Saly is part of M'bour, Thiès.

==Flora==
The resort is located on a sandy beach lined with coconut palm trees.

==Population==
The population is difficult to quantify because of the constant stream of tourists in and out of the area as well as the number of temporary residents. It has been suggested that an average of 20,000 people live in the area at any given time. The resident population was counted at 41,811 in the 2023 census.

==Economy==
Saly's economy relies almost entirely on tourism. Hotel complexes, nightclubs, bars, restaurants, shops, water sports, real estate agencies all compete for the business of wealthy visitors from other countries.

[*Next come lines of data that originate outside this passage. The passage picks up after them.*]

-- ==== Sys2Proof/Tests/Slice0.lean ====
section
/-! SUPPORT. Tests: for every obligation with hypotheses, states and operands that meet them (`test_premises_…`); one step of most
commands (`test_<command>`), expected by hand from the rules that its section names; for every check on operands, a command that it
refuses (`test_ill_…`). Each state is named above the tests that use it. -/

set_option maxRecDepth 100000
set_option Elab.async false

namespace Sys2Proof.Tests

open Sys2Proof Sys2Proof.Machine

/-- Whether a command answers a next state of which a check holds. -/
def runs (c : Instr) (s : State) (p : State → Bool) : Bool :=
  match exec c s with
  | .next t => p t
  | .fault _ => false
  | .refused _ => false
/-- The counter of a Gutter source has grown by `k`, saturating. -/
def cnt (s t : State) (src k : Nat) : Bool := decide ((Tab.get Src.zero t.gut.srcs src).total = satAdd (Tab.get Src.zero s.gut.srcs src).total k)
/-- A fatal fault of a code is latched and teardown begins. -/
def torn (t : State) (code : Nat) : Bool := decide (fld t.gut.fatal 0 8 = code ∧ bitAt t.gut.fatal 63 = true ∧ t.gut.phase = .stopping ∧ t.sec.state = .teardown)
/-- Whether an agent takes a frame, in a state of which a check holds. -/
def taken (r : Except State State) (p : State → Bool) : Bool := match r with | .ok u => p u | .error _ => false
/-- Only a port's training has changed, and `n` items have left the block. -/
def otr (p : PortRef) (s t : State) (n : Nat) : Bool :=
  decide (t.port p = { s.port p with train := (t.port p).train } ∧ t.outputs.length = s.outputs.length + n ∧
    { t with outputs := [] } = { s with ports := t.ports, jeb := { s.jeb with ports := t.jeb.ports }, outputs := [] })

/-- Soffit after reset, with an OTP of no owner key: what its maker wrote is given a value. -/
def plainSof : Sof := { Sof.reset with otp := { device := 0, stage := 0, owner := none } }
/-- The machine after reset, at node 0 and with no transport key: what the straps and the accelerator fix is given a value. -/
def plain : State := { State.reset with jeb := { Jeb.reset with node := 0, transport := none }, sof := plainSof }
/-- A port in a training state, all else as after reset. -/
def portIn (p : PortRef) (st : PState) : State :=
    plain.updPort p fun x => { x with train := { x.train with state := st }, laneIdle := false }
/-- A bay in a state, all else as after reset. -/
def bayIn (b : BayState) : State := { plain with sec := { Sec.reset with state := b } }
/-- REFCLK present at the module. -/
def ticking (s : State) : State := { s with tim := { s.tim with refclkOk := true } }
def hdr0 : Header := ⟨0, 0, 0, 0, 0, 0, 0, 0, 0, 0, 0, 0, 0, 0, 0⟩
def p0 : PortRef := .module 0
/-- A port ACTIVE with every feature, sealed, credit granted and tokens at hand. -/
def livePort : Port :=
  { Port.reset with
    train := { Port.reset.train with state := .active, features := 0xFF, width := 3, role := .rafter }, laneIdle := false
    sealing := { Port.reset.sealing with txOn := true, rxOn := true }
    cred := { Port.reset.cred with txGrant := List.replicate 12 64 }
    arb := { Port.reset.arb with sinceLocal := 0, tok0 := 4000, tok4 := 4000 } }
/-- A window over the first 64 KiB that admits every source, with every right. -/
def openWindow : Window := { base := 1, limit := 0, src := 0xFF00FF00, attr := 7, loc := 0 }
/-- A bay that runs, tag 0x55: module ports 0, 1, 2 and 140 and the Jalem block's port to module 0 are sealed; Thatch runs. -/
def bayRun : State :=
  { plain with
    ports := [(0, livePort), (1, livePort), (2, livePort), (140, livePort)]
    tim := { Tim.reset with refclkOk := true, sync := true }
    pur := { Pur.reset with ready := true, lrt := [(0, 0x200), (1, 0x201), (2, 0x202), (0x80, 0x300), (0x90, 0x28C)] }
    eav := { Eav.reset with wins := [(0, openWindow)] }
    gab := { Gab.reset with ready := true }, trs := { Trs.reset with ready := true }
    sec := { Sec.reset with state := .running, tag := 0x55 }
    sof := { plainSof with started := true, thatchRun := true, fmNode := some 0x90, serviceNodes := [(140, 0x90)] }
    pins := { Pins.reset with resetN := true }
    jeb :=
      { Jeb.reset with
        ports := [(0, livePort), (1, livePort)], tag := 0x55, tagged := true, wins := [(0, openWindow)], memSize := 0x10000
        tim := { Tim.reset with refclkOk := true, sync := true }, node := 0, transport := none } }
/-- A request from node 1 with the bay's tag, to offset 0 of a node of the own rack. -/
def reqTo (op : Byte) (course : BitVec 3) (node : Nat) : Header :=
  { hdr0 with opcode := op, course := course, fpa := fpaOf 0xFF node 0, srcNode := 1, bayTag := 0x55 }
/-- An entry of a queue that holds a frame from port 1. -/
def entryOf (f : Frame) : Entry :=
  { frame := f, desc := 0, cell := none, rot := 0, src := 12, shared := false, serial := 0, ingress := some 1, cut := false, bundle := none,
    order := 0, ma := 0, eave := 0, ledger := false }
/-- A state with one frame in one of Purlin's queues. -/
def queued (s : State) (q : Nat) (f : Frame) : State := s.setQueue q { head := 0, tail := 1, items := [entryOf f] }
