-- ==== Sys2Proof/Machine/Operands.lean ====
section
/-! DEFINITION. The formats software sees (section 9.7): command and result codes, register addresses, the definition block with the checks of R3 that need no other state, and the region record with the checks of R51. -/

namespace Sys2Proof.Machine

/-! ### Command and result codes (R172) -/

/-- What a command code names. -/
inductive CmdName where
  | define | modify | retire | hold | release | read | readNow | write
  | setRegion | getRegion | setClass | getClass | clearAll | dismiss | unknown
  deriving DecidableEq, Repr

/-- The command codes (R172): "Every other code completes BAD_COMMAND". -/
def CmdName.ofCode (code : Byte) : CmdName :=
  match code.toNat with
  | 0x01 => .define
  | 0x02 => .modify
  | 0x03 => .retire
  | 0x04 => .hold
  | 0x05 => .release
  | 0x06 => .read
  | 0x07 => .readNow
  | 0x08 => .write
  | 0x09 => .setRegion
  | 0x0A => .getRegion
  | 0x0B => .setClass
  | 0x0C => .getClass
  | 0x0D => .clearAll
  | 0x0F => .dismiss
  | _ => .unknown

/-- The code of DISMISS (R172). -/
def dismissCode : Byte := 0x0F

/-- The result codes as numbers (R172). -/
def ResultCode.toNat : ResultCode → Nat
  | .ok => 0x00
  | .badCommand => 0x01
  | .badPoint => 0x02
  | .notFree => 0x03
  | .notDefined => 0x04
  | .held => 0x05
  | .badField => 0x06
  | .noRegion => 0x07
  | .noSpace => 0x08
  | .isProtected => 0x09
  | .busFail => 0x0A
  | .redefined => 0x0B
  | .retired => 0x0C
  | .aborted => 0x0D

/-! ### Register addresses (R172) -/

namespace Reg
/-- 0x02 -/
def status : BitVec 7 := 0x02
/-- 0x03 -/
def control : BitVec 7 := 0x03
/-- 0x04 -/
def cmd : BitVec 7 := 0x04
/-- 0x05 -/
def blkAddr : BitVec 7 := 0x05
/-- 0x06 -/
def blkData : BitVec 7 := 0x06
/-- 0x08 -/
def levelMask : BitVec 7 := 0x08
/-- 0x09 -/
def levelType : BitVec 7 := 0x09
/-- 0x0A -/
def levelOrderLo : BitVec 7 := 0x0A
/-- 0x0B -/
def levelOrderHi : BitVec 7 := 0x0B
/-- 0x0C -/
def claim : BitVec 7 := 0x0C
/-- 0x10 -/
def ack : BitVec 7 := 0x10
/-- 0x11 -/
def claimLevel : BitVec 7 := 0x11
/-- ATTN_CONFIG_n: 0x12 to 0x15. -/
def attnConfig (n : Fin 4) : BitVec 7 := BitVec.ofNat 7 (0x12 + n.val)
/-- 0x16 -/
def attnState : BitVec 7 := 0x16
/-- 0x18 -/
def classState : BitVec 7 := 0x18
end Reg

/-! ### Codes of the record's fields (R173, R174) -/

/-- KIND code (R173). -/
def Kind.code : Kind → Nat
  | .input => 0
  | .output => 1
  | .block => 2

/-- KIND from its code; code 3 names no kind (R173). -/
def Kind.ofCode : Nat → Option Kind
  | 0 => some .input
  | 1 => some .output
  | 2 => some .block
  | _ => none

/-- WIDTH code (R173). -/
def Width.code : Width → Nat
  | .w8 => 0
  | .w16 => 1
  | .w32 => 2

/-- WIDTH from its code; code 3 names no width (R173). -/
def Width.ofCode : Nat → Option Width
  | 0 => some .w8
  | 1 => some .w16
  | 2 => some .w32
  | _ => none

/-- WIDTH in bits. -/
def Width.bits : Width → Nat
  | .w8 => 8
  | .w16 => 16
  | .w32 => 32

/-- WIDTH/8, the bytes of an access of an INPUT or OUTPUT point (R3). -/
def Width.bytes : Width → Nat
  | .w8 => 1
  | .w16 => 2
  | .w32 => 4

/-- CLASS code: 0 to 3, or 4 for NONE (R173). -/
def classCode : ClassSel → Nat
  | some c => c.val
  | none => 4

/-- CLASS from its code; codes 5 to 7 name no class (R173). -/
def classOfCode : Nat → Option ClassSel
  | 0 => some (some 0)
  | 1 => some (some 1)
  | 2 => some (some 2)
  | 3 => some (some 3)
  | 4 => some none
  | _ => none

/-- STATE code (R174). -/
def Health.code : Health → Nat
  | .free => 0
  | .unread => 1
  | .active => 2
  | .stale => 3
  | .faulted => 4
  | .retiring => 5

/-- HOLDER code (R174). -/
def holderCode : Option Port → Nat
  | none => 0
  | some .primary => 1
  | some .maint => 2

/-- IN_FLIGHT code (R174). -/
def InFlight.code : InFlight → Nat
  | .none => 0
  | .read => 1
  | .write => 2

/-- ALARM code (R174). -/
def Alarm.code : Alarm → Nat
  | .normal => 0
  | .low => 1
  | .high => 2

/-- A point number, or 0x100 for END (R174). -/
def pointOrEnd : Option PointNo → Nat
  | some p => p.val
  | none => 0x100

/-- "UNREAD, ACTIVE, STALE or FAULTED": the states of a point in use (section 1.3). -/
def Health.isDefined : Health → Bool
  | .unread | .active | .stale | .faulted => true
  | .free | .retiring => false

/-! ### The definition block (R173) -/

/-- The 13 words of a definition block as fields, before any check. -/
structure RawDef where
  kind : Option Kind
  width : Option Width
  signed : Bool
  cls : Option ClassSel
  level : Level
  attnRead : Bool
  verify : Bool
  limits : Bool
  prefixed : Bool
  region : Nat
  offset : BitVec 24
  deadband : Word
  low : Long
  high : Long
  hyst : Word
  staleAt : Nat
  faultAt : Nat
  blockLen : Nat
  causeEn : Byte
  initShadow : Word
  deriving DecidableEq, Repr

/-- The definition block laid out in words 0 to 12 of `w` (R173). -/
def RawDef.ofWords (w : Nat → Word) : RawDef where
  kind := Kind.ofCode (field (w 0) 0 2)
  width := Width.ofCode (field (w 0) 2 2)
  signed := flag (w 0) 4
  cls := classOfCode (field (w 0) 5 3)
  level := ⟨field (w 0) 8 3, BitVec.isLt _⟩
  attnRead := flag (w 1) 0
  verify := flag (w 1) 1
  limits := flag (w 1) 2
  prefixed := flag (w 1) 3
  region := field (w 2) 8 8
  offset := addressOf (loByte (w 2)) (w 3)
  deadband := w 4
  low := longOf (w 5) (w 6)
  high := longOf (w 7) (w 8)
  hyst := w 9
  staleAt := field (w 10) 0 4
  faultAt := field (w 10) 4 4
  blockLen := field (w 10) 8 6
  causeEn := loByte (w 11)
  initShadow := w 12

/-- A definition that has passed the checks of R3 that look at the definition alone, each field the kind does not use
at its FREE value and WIDTH of a BLOCK point at 16 (R3). -/
structure Definition where
  kind : Kind
  width : Width
  signed : Bool
  cls : ClassSel
  level : Level
  attnRead : Bool
  verify : Bool
  limits : Bool
  prefixed : Bool
  region : RegionNo
  offset : BitVec 24
  deadband : Word
  low : Long
  high : Long
  hyst : Word
  staleAt : Nat
  faultAt : Nat
  blockLen : Nat
  causeEn : Byte
  initShadow : Word
  deriving DecidableEq, Repr

/-- A 32-bit value as a number in a point's signedness (R81). -/
def reading (signed : Bool) (v : Long) : Int :=
  if signed then v.toInt else (v.toNat : Int)

/-- WIDTH of the definition as the kind uses it: a BLOCK point takes 16, and WIDTH code 3 names no width of an INPUT
or OUTPUT point (R3, R173). -/
def RawDef.usedWidth (d : RawDef) (k : Kind) : Option Width :=
  match k with
  | .block => some .w16
  | .input | .output => d.width

/-- The bytes of an access, which OFFSET must be a multiple of: WIDTH/8, or 2 for BLOCK (R3). Of a BLOCK point,
whose WIDTH is 16, this is 2 as well. -/
def accessBytes (k : Kind) (w : Width) : Nat :=
  match k with
  | .block => 2
  | .input | .output => w.bytes

/-- Check 1 of R3 on the numbers of a definition: alignment, thresholds, LIMITS and BLOCK_LEN. -/
def RawDef.numbersOk (d : RawDef) (k : Kind) (w : Width) : Bool :=
  decide (d.offset.toNat % accessBytes k w = 0)
    && decide (1 ≤ d.staleAt) && decide (d.staleAt ≤ 15) && decide (1 ≤ d.faultAt) && decide (d.faultAt ≤ 15)
    && decide (d.staleAt ≤ d.faultAt)
    && (match k with
        | .input => !d.limits || decide (reading d.signed d.low ≤ reading d.signed d.high)
        | .output => true
        | .block => decide (1 ≤ d.blockLen) && decide (d.blockLen ≤ 32))

/-- The typed definition of a kind: used fields as given, unused ones at their FREE values (R3). -/
def RawDef.typed (d : RawDef) (k : Kind) (w : Width) (c : ClassSel) (r : RegionNo) : Definition where
  kind := k
  width := w
  signed := match k with | .input => d.signed | .output | .block => false
  cls := c
  level := d.level
  attnRead := match k with | .input | .block => d.attnRead | .output => false
  verify := match k with | .output => d.verify | .input | .block => false
  limits := match k with | .input => d.limits | .output | .block => false
  prefixed := match k with | .block => d.prefixed | .input | .output => false
  region := r
  offset := d.offset
  deadband := match k with | .input => d.deadband | .output | .block => 0
  low := match k with | .input => if d.limits then d.low else 0 | .output | .block => 0
  high := match k with | .input => if d.limits then d.high else 0 | .output | .block => 0
  hyst := match k with | .input => if d.limits then d.hyst else 0 | .output | .block => 0
  staleAt := d.staleAt
  faultAt := d.faultAt
  blockLen := match k with | .block => d.blockLen | .input | .output => 0
  causeEn := d.causeEn
  initShadow := match k with | .output => d.initShadow | .input | .block => 0

/-- Check 1 of R3: the typed definition, or none for BAD_FIELD. For a MODIFY, `mustBe` is the record's KIND. -/
def RawDef.check (d : RawDef) (mustBe : Option Kind) : Option Definition :=
  match d.kind with
  | none => none
  | some k =>
    match d.usedWidth k, d.cls with
    | some w, some c =>
      if h : d.region < 8 then
        if d.numbersOk k w && (mustBe.isNone || mustBe == some k) then some (d.typed k w c ⟨d.region, h⟩) else none
      else none
    | _, _ => none

/-- The segments a BLOCK point of BLOCK_LEN `n` needs: n divided by 8, rounded up (R104). Other kinds, whose
BLOCK_LEN is 0, need none. -/
def segmentsFor (n : Nat) : Nat := (n + 7) / 8

/-- A record with the definition's fields in place of its own (R8, R10); SHADOW and everything the definition does not
carry are left to the caller. -/
def Definition.onto (d : Definition) (r : Point) : Point :=
  { r with
    kind := d.kind, width := d.width, signed := d.signed, region := d.region, offset := d.offset, cls := d.cls,
    level := d.level, attnRead := d.attnRead, verify := d.verify, limits := d.limits, prefixed := d.prefixed,
    low := d.low, high := d.high, hyst := d.hyst, deadband := d.deadband, staleAt := d.staleAt,
    faultAt := d.faultAt, blockLen := d.blockLen, causeEn := d.causeEn }

/-- Word `i` of a record's definition as a snapshot gives it (R41, R173). A BLOCK point shows WIDTH code 1, an OUTPUT
point SHADOW bits 15 to 0 in word 12, and a FREE record thirteen zero words, all by the values the record holds. -/
def definitionWord (r : Point) (i : Nat) : Word :=
  match i with
  | 0 => place 0 r.kind.code ||| place 2 r.width.code ||| bitAt 4 r.signed ||| place 5 (classCode r.cls)
      ||| place 8 r.level.val
  | 1 => bitAt 0 r.attnRead ||| bitAt 1 r.verify ||| bitAt 2 r.limits ||| bitAt 3 r.prefixed
  | 2 => place 8 r.region.val ||| place 0 (r.offset.extractLsb' 16 8).toNat
  | 3 => r.offset.extractLsb' 0 16
  | 4 => r.deadband
  | 5 => hiWord r.low
  | 6 => loWord r.low
  | 7 => hiWord r.high
  | 8 => loWord r.high
  | 9 => r.hyst
  | 10 => place 0 r.staleAt ||| place 4 r.faultAt ||| place 8 r.blockLen
  | 11 => wordOf 0 r.causeEn
  | 12 => match r.kind with
    | .output => loWord r.shadow
    | .input | .block => 0
  | _ => 0

/-- Word `i` of a snapshot's header (R174). -/
def headerWord (r : Point) (i : Nat) : Word :=
  match i with
  | 0 => place 0 r.state.code ||| place 3 r.kind.code ||| place 5 (holderCode r.holder)
      ||| place 7 r.inFlight.code ||| bitAt 9 r.redefined ||| bitAt 10 r.writeAgain ||| place 11 r.alarm.code
  | 1 => wordOf r.causeEn r.causes
  | 2 => place 0 r.fails ||| place 4 r.probe ||| place 8 r.mismatches
  | 3 => place 0 (pointOrEnd r.next) ||| place 10 r.lastLen
  | 4 => hiWord r.value
  | 5 => loWord r.value
  | 6 => match r.kind with
    | .output => hiWord r.shadow
    | .input => hiWord r.reference
    | .block => 0
  | 7 => match r.kind with
    | .output => loWord r.shadow
    | .input => loWord r.reference
    | .block => 0
  | _ => 0

/-! ### The region record (R175) -/

/-- Bytes in a window of SIZE code `k`: 256 × 2^k (R118). -/
def sizeBytes (k : BitVec 5) : Nat := 256 * 2 ^ k.toNat

/-- The region record in words 1 to 5 of `w` (R175). -/
def Region.ofWords (w : Nat → Word) : Region where
  enable := flag (w 1) 0
  base := addressOf (loByte (w 2)) (w 3)
  sizeCode := (w 1).extractLsb' 8 5
  readOnly := flag (w 1) 1
  primaryOnly := flag (w 1) 2
  order := if flag (w 1) 3 then .highFirst else .lowFirst
  pacing := if flag (w 1) 4 then .device else .selfPaced
  accessTime := (w 4).extractLsb' 0 6
  timeout := loByte (w 5)

/-- The field checks of R51: SIZE code at most 16, BASE a multiple of the size, and the timing field PACING uses not
zero. -/
def Region.fieldsOk (r : Region) : Bool :=
  decide (r.sizeCode.toNat ≤ 16) && decide (r.base.toNat % sizeBytes r.sizeCode = 0)
    && (match r.pacing with
        | .selfPaced => r.accessTime != 0
        | .device => r.timeout != 0)

/-- Word `i` of the report of region `n` holding record `r` (R175). -/
def regionWord (n : RegionNo) (r : Region) (i : Nat) : Word :=
  match i with
  | 0 => place 0 n.val
  | 1 => bitAt 0 r.enable ||| bitAt 1 r.readOnly ||| bitAt 2 r.primaryOnly
      ||| bitAt 3 (r.order == .highFirst) ||| bitAt 4 (r.pacing == .device) ||| place 8 r.sizeCode.toNat
  | 2 => wordOf 0 (r.base.extractLsb' 16 8)
  | 3 => r.base.extractLsb' 0 16
  | 4 => place 0 r.accessTime.toNat
  | 5 => wordOf 0 r.timeout
  | _ => 0

/-! ### The words of the configuration image (R176) -/

/-- Words from bytes, the high byte at the lower address (R176); a last odd byte makes no word. -/
def wordsOf : List Byte → List Word
  | hi :: lo :: rest => wordOf hi lo :: wordsOf rest
  | _ => []

/-- The 16-bit sum of words (R176). -/
def sumWords (ws : List Word) : Word := ws.foldl (· + ·) 0

end Sys2Proof.Machine
end

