-- ==== Sys2Proof/Machine/Flags.lean ====
section
/-! DEFINITION. Value processing and point health as functions of one record (chapter 4 and R9): extension, deadband, alarm, read-back, health transition, and the causes each raises. -/

namespace Sys2Proof.Machine

/-! ### Causes (R171) -/

namespace Cause
/-- CHANGE, bit 0 -/
def change : Byte := 0x01
/-- ALARM, bit 1 -/
def alarm : Byte := 0x02
/-- STALE, bit 2 -/
def stale : Byte := 0x04
/-- FAULT, bit 3 -/
def fault : Byte := 0x08
/-- RECOVER, bit 4 -/
def recover : Byte := 0x10
/-- VERIFY, bit 5 -/
def verify : Byte := 0x20
/-- TRUNCATE, bit 6 -/
def truncate : Byte := 0x40
/-- WRITE_FAIL, bit 7 -/
def writeFail : Byte := 0x80
end Cause

/-- A cause set if a condition holds, else the empty set. -/
def causeIf (b : Bool) (c : Byte) : Byte := if b then c else 0

/-! ### From raw bits to a value (R81) -/

/-- The low WIDTH bits of a value, zero-extended: how an OUTPUT point's driven value and read-back are read (R81, R89). -/
def zeroExtended (w : Width) (v : Long) : Long :=
  match w with
  | .w8 => (v.extractLsb' 0 8).setWidth 32
  | .w16 => (v.extractLsb' 0 16).setWidth 32
  | .w32 => v

/-- The low WIDTH bits of a value, sign-extended (R81). -/
def signExtended (w : Width) (v : Long) : Long :=
  match w with
  | .w8 => (v.extractLsb' 0 8).signExtend 32
  | .w16 => (v.extractLsb' 0 16).signExtend 32
  | .w32 => v

/-- The extended raw value of an INPUT point (R81). -/
def extended (signed : Bool) (w : Width) (raw : Long) : Long :=
  if signed then signExtended w raw else zeroExtended w raw

/-! ### Deadband (R86) -/

/-- The exact distance of two values in a point's signedness (R86). -/
def distance (signed : Bool) (a b : Long) : Nat := (reading signed a - reading signed b).natAbs

/-- Whether a good read of an INPUT point raises CHANGE: the point was UNREAD, or the distance of the new VALUE from
REFERENCE exceeds DEADBAND (R86). -/
def changeRaised (r : Point) (new : Long) : Bool :=
  r.state == .unread || decide (r.deadband.toNat < distance r.signed new r.reference)

/-! ### Alarms (R87) -/

/-- The lowest number of a point's range (R87). -/
def lowest (signed : Bool) : Int := if signed then -2147483648 else 0

/-- The highest number of a point's range (R87). -/
def highest (signed : Bool) : Int := if signed then 2147483647 else 4294967295

/-- HIGH − HYST, saturated at the bottom of the range (R87). -/
def highBound (r : Point) : Int := max (lowest r.signed) (reading r.signed r.high - (r.hyst.toNat : Int))

/-- LOW + HYST, saturated at the top of the range (R87). -/
def lowBound (r : Point) : Int := min (highest r.signed) (reading r.signed r.low + (r.hyst.toNat : Int))

/-- The table of R87: the ALARM state after a good read of `new`. -/
def alarmAfter (r : Point) (new : Long) : Alarm :=
  let v := reading r.signed new
  let hi := reading r.signed r.high
  let lo := reading r.signed r.low
  match r.alarm with
  | .normal => if hi < v then .high else if v < lo then .low else .normal
  | .high => if v < lo then .low else if v < highBound r then .normal else .high
  | .low => if hi < v then .high else if lowBound r < v then .normal else .low

/-! ### A record and the causes a step of R83 raises on it -/

/-- A record after a step of a completion's processing, and the causes raised so far. -/
structure Judged where
  point : Point
  raised : Byte
  deriving DecidableEq, Repr

/-- Value processing of a good read of an INPUT point (R85, R86, R87). -/
def judgeInput (r : Point) (raw : Long) : Judged :=
  let new := extended r.signed r.width raw
  let change := changeRaised r new
  let alarm := if r.limits then alarmAfter r new else r.alarm
  { point := { r with value := new, reference := if change then new else r.reference, alarm := alarm }
    raised := causeIf change Cause.change ||| causeIf (alarm != r.alarm) Cause.alarm }

/-- Value processing of a good WRITE: VALUE takes the driven bits (R89). -/
def judgeWrite (r : Point) (driven : Long) : Judged :=
  { point := { r with value := zeroExtended r.width driven }, raised := 0 }

/-- Value processing of a good WRITE_VERIFY: VALUE takes the read-back, and a difference from the driven bits raises
VERIFY and counts in MISMATCHES (R90). -/
def judgeWriteVerify (r : Point) (driven readBack : Long) : Judged :=
  let back := zeroExtended r.width readBack
  let differs := back != zeroExtended r.width driven
  { point := { r with
      value := back
      mismatches := if differs then min Config.countMax (r.mismatches + 1) else r.mismatches }
    raised := causeIf differs Cause.verify }

/-- What a good BLOCK_READ does to the record itself, given the block words before the commit and block word 0 after it
(R92): LAST_LEN, VALUE, CHANGE and TRUNCATE. The words are committed by the caller (R116). -/
def judgeBlock (r : Point) (before : List Word) (d : BlockData) : Judged :=
  let differs := r.state == .unread || decide (d.words.length ≠ r.lastLen) || decide (before.take d.words.length ≠ d.words)
  { point := { r with lastLen := d.words.length, value := (d.words.headD 0).setWidth 32 }
    raised := causeIf differs Cause.change ||| causeIf d.truncated Cause.truncate }

/-! ### Health (R9, R93 to R95) -/

/-- The health transition of a good outcome (R9): ACTIVE, FAILS 0, PROBE 0, and RECOVER from STALE or FAULTED. -/
def goodHealth (r : Point) : Judged :=
  { point := { r with state := .active, fails := 0, probe := 0 }
    raised := causeIf (r.state == .stale || r.state == .faulted) Cause.recover }

/-- The health transition of a failed outcome (R9): a FAULTED point keeps FAILS and takes PROBE 7; any other adds 1 to
FAILS and meets the thresholds, FAULT_AT first. -/
def failedHealth (r : Point) : Judged :=
  if r.state = .faulted then { point := { r with probe := Config.probeReload }, raised := 0 }
  else if r.fails + 1 = r.faultAt then
    { point := { r with state := .faulted, fails := r.fails + 1, probe := Config.probeReload }, raised := Cause.fault }
  else if r.fails + 1 = r.staleAt then
    { point := { r with state := .stale, fails := r.fails + 1 }, raised := Cause.stale }
  else { point := { r with fails := r.fails + 1 }, raised := 0 }

/-- The value processing of a counted completion by the items it carries (R78, R83 step 2). A good completion always
carries the items of its kind; a record it finds without them is left as it is. -/
def judgeValue (r : Point) (before : List Word) (c : Completion) : Judged :=
  match c.kind with
  | .read => match c.raw with
    | some raw => judgeInput r raw
    | none => { point := r, raised := 0 }
  | .write => match c.driven with
    | some d => judgeWrite r d
    | none => { point := r, raised := 0 }
  | .writeVerify => match c.driven, c.readBack with
    | some d, some b => judgeWriteVerify r d b
    | _, _ => { point := r, raised := 0 }
  | .blockRead => match c.block with
    | some d => judgeBlock r before d
    | none => { point := r, raised := 0 }

/-- Whether an access kind is a write (R128). -/
def AccessKind.isWrite : AccessKind → Bool
  | .write | .writeVerify => true
  | .read | .blockRead => false

/-- Steps 2 and 3 of R83 on the record of a counted completion, with the causes they raise: for a good outcome the
value processing and then the good transition, for a failed one WRITE_FAIL of a write (R91) and the failed transition.
The transition reads the state the completion found, which value processing does not change. -/
def judge (r : Point) (before : List Word) (c : Completion) : Judged :=
  match c.outcome with
  | .ok =>
    let v := judgeValue r before c
    let h := goodHealth v.point
    { point := h.point, raised := v.raised ||| h.raised }
  | .noRegion | .isProtected | .timeout =>
    let h := failedHealth r
    { point := h.point, raised := causeIf c.kind.isWrite Cause.writeFail ||| h.raised }

end Sys2Proof.Machine
end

Seminars and symposiums are often held in Saly.

==Social problems==
The rapid development of mass tourism in a relatively poor country has had some negative consequences, such as petty crime, prostitution, pedophilia, and the spread of AIDS and other sexually transmitted diseases.

For a long time, these social problems were not discussed publicly so that the resort's reputation would not be tarnished. An observatory for the protection of children against abuse and sexual exploitation called Avenir de l'Enfant (The Child's Future) was created in M'bour by a Senegalese non-governmental organization in 2002.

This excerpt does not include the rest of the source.